Reproduce, from the lines below, exactly the stretch that begins at the line containing "(State.reset.ww (rpage 0x8000)" and ends at the line containing "l) := by decide +kernel", both included.

(Dataset entries)
-------
/-- A tile that passes, its core's group open; one that fails, and one of a launch that is cancelled. -/
theorem witness_LaunchesComplete_tiles :
    let s : State := (guarded true 0 0).modCore 0 fun k => { k with groups := [{ st := 1 }, {}, {}, {}] }
    let l := (s.launch 7).getD (lch 7 2 0 0 0 .running)
    let t := l.tiles.getD 0 { n := 9, cores := [], rcores := [] }
    s.launch l.key = some l ∧ l.parent = none ∧ t.cores ++ t.rcores = [0] ∧ ((s.core 0).groups.getD 0 {}).st = 1 ∧ ((s.core 0).groups.getD 0 {}).spilt = false ∧
    t.got = true ∧ (f32 t.r).isNan = false ∧ withinTol t.r ((s.rp l.part (0x168 + l.rtol)).setWidth 32) = true ∧ ({ t with got := false } : Tile).got = false ∧
    l.stopReq ≠ 0x8B ∧ ({ l with stopReq := 0x8B } : Launch).stopReq = 0x8B ∧ s.cmdsDone 0 = true ∧
    (∀ c ∈ [0, 127], c < nCores) ∧ ({ l with parent := some 7 } : Launch).parent.getD 9 = l.key := by decide +kernel

/-- A completion queue that can and that cannot be written; a tile of a launch; a pool with a partition that waits for it, one whose turn has ended, and one without. -/
theorem witness_LaunchesComplete_records :
    (∀ e ∈ [((0x1000 : Nat), true), (0x100000000, false)],
      let s : State := (owned.wwF (rpage 0x8018) 0 1 0).ww (lqCq 0 0) (BitVec.ofNat 64 e.1)
      let s₁ : State := { s with cqCount := Sparse.set 0 s.cqCount 0 1 }
      (s₁.agentWrite (some 0) (getF (s.rw (lqCq 0 0)) 5 43 * 32 + 32 * (0 % 2 ^ getF (s.rw (lqCq 0 0)) 48 4)) (List.replicate 32 1)).1 = e.2) ∧
    (let s := guarded true 0 0
     (s.launches.find? fun l => l.key == 7).map (fun l => (l.tiles.find? (fun t => t.n == 2)).isSome) = some true) ∧
    State.reset.nextHolder = none ∧ State.reset.poolNext = none ∧ ({ State.reset with poolNext := some 1 } : State).poolNext = some 1 ∧
    (let l : Launch := { lch 0 0 0x1000 0 0 .ready with part := 15 }
     let s : State := { State.reset.ww (rpage 0x83C0) 3 with launches := [l] }
     s.nextHolder = some 15 ∧ s.poolNext = none ∧ (s.poolHeld = false ∨ s.active s.poolHolder = false)) ∧
    (let l : Launch := { lch 0 0 0x1000 0 0 .ready with part := 15 }
     let s : State := { (State.reset.ww (rpage 0x8000) 0x1C3).ww (rpage 0x83C0) 3 with launches := [l, lch 1 0 0x1000 0 0 .running] }
     s.nextHolder = some 15 ∧ s.poolNext = none ∧ s.poolHeld = true ∧ s.active s.poolHolder = true) ∧
    (let l : Launch := { lch 0 0 0x1000 0 0 .ending with hashed := true, pages := [3] }
     ({ State.reset with launches := [l] } : State).launch 0 = some l) := by decide +kernel

/-- A register above and at the level of a write; a Rootlink register; partitions that are clean and not; the pool. -/
theorem witness_RegisterWritesOfTheWindow :
    (∃ r w, winReg (rpage 0xC000) = some r ∧ r.wr = some w ∧ Level.reaches .user w = false ∧ Level.reaches .root w = true) ∧ (rootReg 0xB008).isSome = true ∧ (0xB008 : Nat) ≠ 0xB000 ∧
    (10 : Nat) < 16 ∧ State.reset.clean 15 = true ∧ (on { run with part := 0 }).clean 0 = false ∧ getF ((on run).rw (rpage 0x8000)) 0 2 ≠ getF (0 : Word) 0 2 ∧
    (let old := State.reset.rw (rpage 0x8000)
     let new := (old &&& ~~~(0xFF : Word)) ||| (0xC1 &&& 0xFF)
     getF old 0 2 = getF (0xC1 : Word) 0 2 ∧ State.reset.fnUnique = true ∧ ∀ q, q < 16 → q ≠ 0 → ¬ (State.reset.partEN q = true ∧ bitN new.toNat 0 = true ∧ State.reset.partFN q = getF new 2 4)) ∧
    (let u := State.reset.ww (rpage (0x8008 + 64 * 15 + 8)) 7
     State.reset.clean 15 = true ∧ u.disjoint = true ∧ u.fnUnique = true ∧ u.rootOk = true) ∧
    (∀ p, p < 16 → State.reset.partEN p = true → State.reset.partSliced p = true → State.reset.clean p = true) ∧ (State.reset.ww (rpage 0x9810) 1).disjoint = true ∧
    ((State.reset.ww (rpage 0x8008) 1).ww (rpage 0x9810) 1).disjoint = false ∧ (∀ c, c < 128 → (State.reset.core c).fullStopped = false) ∧ (127 : Nat) < nCores := by
  refine ⟨⟨_, _, rfl, rfl, by decide, by decide⟩, by decide +kernel⟩

/-- A log that is set up in the partition's block, with its entry, an entry that cannot be stored, and its counter; message types at the edges of those that may be posted. -/
theorem witness_LogsAndMessages :
    getF (State.reset.rw (rpage 0xA000)) 3 45 * 8 = 0 ∧
    (let s : State := owned.ww (rpage 0xA000) 0x10000
     let data : List Byte := (List.replicate 4 (1 : Word)).flatMap fun w => bytesLE 8 w.toNat
     let r := s.logStore none (rpage 0xA000) 0x10008 data
     let s₁ : State := { r.2 with logCount := Sparse.set 0 r.2.logCount (rpage 0xA000) 1 }
     getF (s.rw (rpage 0xA000)) 3 45 * 8 ≠ 0 ∧ r.1.isNone = true ∧ (s₁.logAt none (rpage 0xA000) { r := true, w := true } 0x10000).toOption = some 0x10000 ∧
     ((s₁.logMeet none (rpage 0xA000) 0x10000 0x10000 0).ringAddMain false 0x10000 1 6 0xFF).isSome = true ∧ 0 < data.length ∧ 0x10008 % 65536 + data.length ≤ 65536 ∧
     (s.logAt none (rpage 0xA000) { w := true } 0x10008).toOption = some 0x10008 ∧ ((s.logMeet none (rpage 0xA000) 0x10008 0x10008 data.length).putParts false 0x10008 data).1 = none) ∧
    (let s : State := State.reset.ww (rpage 0xA000) (2 ^ 42)
     (s.logStore none (rpage 0xA000) (2 ^ 42 + 8) (List.replicate 32 1)).1.isSome = true) ∧
    (∀ t ∈ [(1 : Nat), 4, 64], (1 ≤ t ∧ t ≤ 4) ∨ 64 ≤ t) ∧ (∀ t ∈ [(0 : Nat), 5, 63], ¬ ((1 ≤ t ∧ t ≤ 4) ∨ 64 ≤ t)) ∧ State.reset.cur.i < 16 := by decide +kernel

/-- A way unit that is free, owned by partition 0 and given to partition 1, one that drains, a clearing unit that drains, and one that is scrubbed; a line to write back. -/
theorem witness_WaysAndBlocksChangeHands_ways :
    (1535 : Nat) < 1536 ∧ WuCtl.use 0 = false ∧ WuCtl.state 0 = 0 ∧ Sparse.get none State.reset.wuNext 1535 = none ∧ WuCtl.state (0x1010 : Word) = 1 ∧ WuCtl.use (0x1010 : Word) = false ∧
    WuCtl.state (0x2010 : Word) = 2 ∧ WuCtl.use (0x2010 : Word) = false ∧
    (let w : Word := setF (((0x1010 : Word) &&& ~~~(0x3F : Word)) ||| ((0x11 : Word) &&& 0x3F)) 14 1 0
     WuCtl.use w = false ∧ WuCtl.owner w ≠ WuCtl.owner (0x1010 : Word)) ∧ WuCtl.use (0x2030 : Word) = true ∧ WuCtl.state (0x2030 : Word) = 2 ∧ WuCtl.state (0x3030 : Word) = 3 ∧
    (let s := State.reset.ww (rpage 0) 0x2010
     s.cur.i < 1536 ∧ WuCtl.state (s.wu s.cur.i) = 2 ∧ s.linesIn s.cur.i = []) ∧
    (let l : L2Line := { wu := 0, line := 3, tag := 0, part := 0, stream := false, dirty := true, data := [(1, 7)] }
     let s : State := { State.reset.ww (rpage 0) 0x2010 with l2 := [l], drainPass := [(0, 1)] }
     WuCtl.state (s.wu s.cur.i) = 2 ∧ s.linesIn s.cur.i = [l] ∧ Sparse.get 0 s.drainPass s.cur.i = 1 ∧ l.dirty = true ∧ (s.l2.map (·.line)).Nodup) := by decide +kernel

/-- A block that is free, owned and given up, scrubbed; a block's scrub; an epoch that is over; a function that is bound and one that is not; a reset of the device under way. -/
theorem witness_WaysAndBlocksChangeHands_blocks :
    (767 : Nat) < 768 ∧ getF (0 : Word) 8 2 = 0 ∧ State.reset.populated 767 = true ∧ getF (0x110 : Word) 8 2 = 1 ∧ bitN (0 : Word).toNat 4 = false ∧ bitN (0 : Word).toNat 5 = false ∧ getF (0x210 : Word) 8 2 = 2 ∧
    (State.reset.scrubs.find? (fun x => x.blk == State.reset.cur.i) = none) ∧
    (let x : Scrub := { blk := 0, keep := false, due := 5 }
     let s : State := { State.reset with scrubs := [x] }
     s.cur.i < 768 ∧ s.scrubs.find? (fun x => x.blk == s.cur.i) = some x ∧ x.keep = false ∧ bitN (s.rw (rpage 0x6000)).toNat 4 = false) ∧
    (let s : State := { State.reset with time := 1000000 }
     s.cur.i = 0 ∧ Sparse.get 0 s.hotStart 0 + max 1 (getF (s.rp 0 0x086) 32 16) * 1000 ≤ s.time.toNat) ∧
    State.reset.function 0 15 = none ∧ (State.reset.function 0 0) = some 0 ∧ State.reset.resetting = false ∧ ({ State.reset with boot := some (9, true) } : State).resetting = true := by decide +kernel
-------
→ **Finished task**
     let s : State := { (State.reset.ww (rpage 0x8000) 0x1C3).ww (rpage 0x83C0) 3 with launches := [l, lch 1 0 0x1000 0 0 .running] }
     s.nextHolder = some 15 ∧ s.poolNext = none ∧ s.poolHeld = true ∧ s.active s.poolHolder = true) ∧
    (let l : Launch := { lch 0 0 0x1000 0 0 .ending with hashed := true, pages := [3] }
     ({ State.reset with launches := [l] } : State).launch 0 = some l) := by decide +kernel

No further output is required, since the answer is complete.